To try and inject more capacity, the Health Secretary announced a £250m funding package – presumably good news to be welcomed by all surgeries? Not quite. Because with this, he’s trying to add some transparency to the data so that patients can see how their practice is performing on this.

Many people are under the illusion that GP surgeries are part of some big-government NHS bloc, they aren’t. They are largely private businesses made up of partners, who are commissioned by the NHS to provide certain services, some of which are part of their ‘core’ contract and others being ‘enhanced services’.
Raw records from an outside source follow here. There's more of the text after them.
-- ==== Sys2Proof/Machine/RegNames.lean ====
section
/-! DEFINITION. The named fields of the register map: for each field of the manual's register tables, the PF BAR0 byte
offset of its word (R487 gives the block bases), its low bit and its width. Instance indices are the manual's, in the
order it writes them. The docstring of a field names the rule whose table lists it. -/

namespace Sys2Proof.Machine

/-- A register field: the PF BAR0 byte offset of its word, its low bit, its width. -/
structure Fld where
  off : Nat
  lo : Nat
  w : Nat
  deriving DecidableEq, Repr

namespace Reg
As with any industry or sector, there are some good and some not so good operators. In my Performance Analyst role, I had ‘league tables’ of every surgery in my patch across a measure of indicators, and you could quite easily see which were at the top of most and the common names appearing at the bottom on virtually every measure. If we hide away from the data, we miss the opportunity to analyse, compare and contrast to see where the examples of good practice are and where the bad ones are, that fundamentally aren’t delivering for their patients.

Predictably, GP representative bodies have responded negatively to this proposal – their job is to look out for and represent their members (surgeries).

But the Health Secretary is right to press on. It isn’t a case of naming and shaming, but these comparison tables provide a chance to analysts and commissioners to look at where the issues are, and for patients to vote with their feet if they aren’t happy. Funding follows the patient on a per head basis, so any practice needs to maintain their list if they want to survive.

I started off by highlighting a couple of bad examples of target driven exercises because it’s something we always need to be mindful of. Targets aren’t always good but if the data is used correctly, it can help to drive improvement for patients. This is something we saw at my old Trust where we often ‘buddied’, so a bad practice could learn from a good one.

Only by having the data and league tables in the first place, were we able to do this. We saw improvements in a number of areas, which ultimately benefited the patients. Javid is correct to be injecting £250m into primary care, but doing so with monitoring attached so he and the patients can see how the money is being used to improve access.

While I no longer work for the NHS, my experience was overwhelmingly positive and I worked with some incredible people, both clinical and non-clinical colleagues. Decisions such as the recent one taken by the Health Secretary aren’t going to be popular or win him many friends amongst GPs, but they are necessary if we want to drive improvements that patients deserve.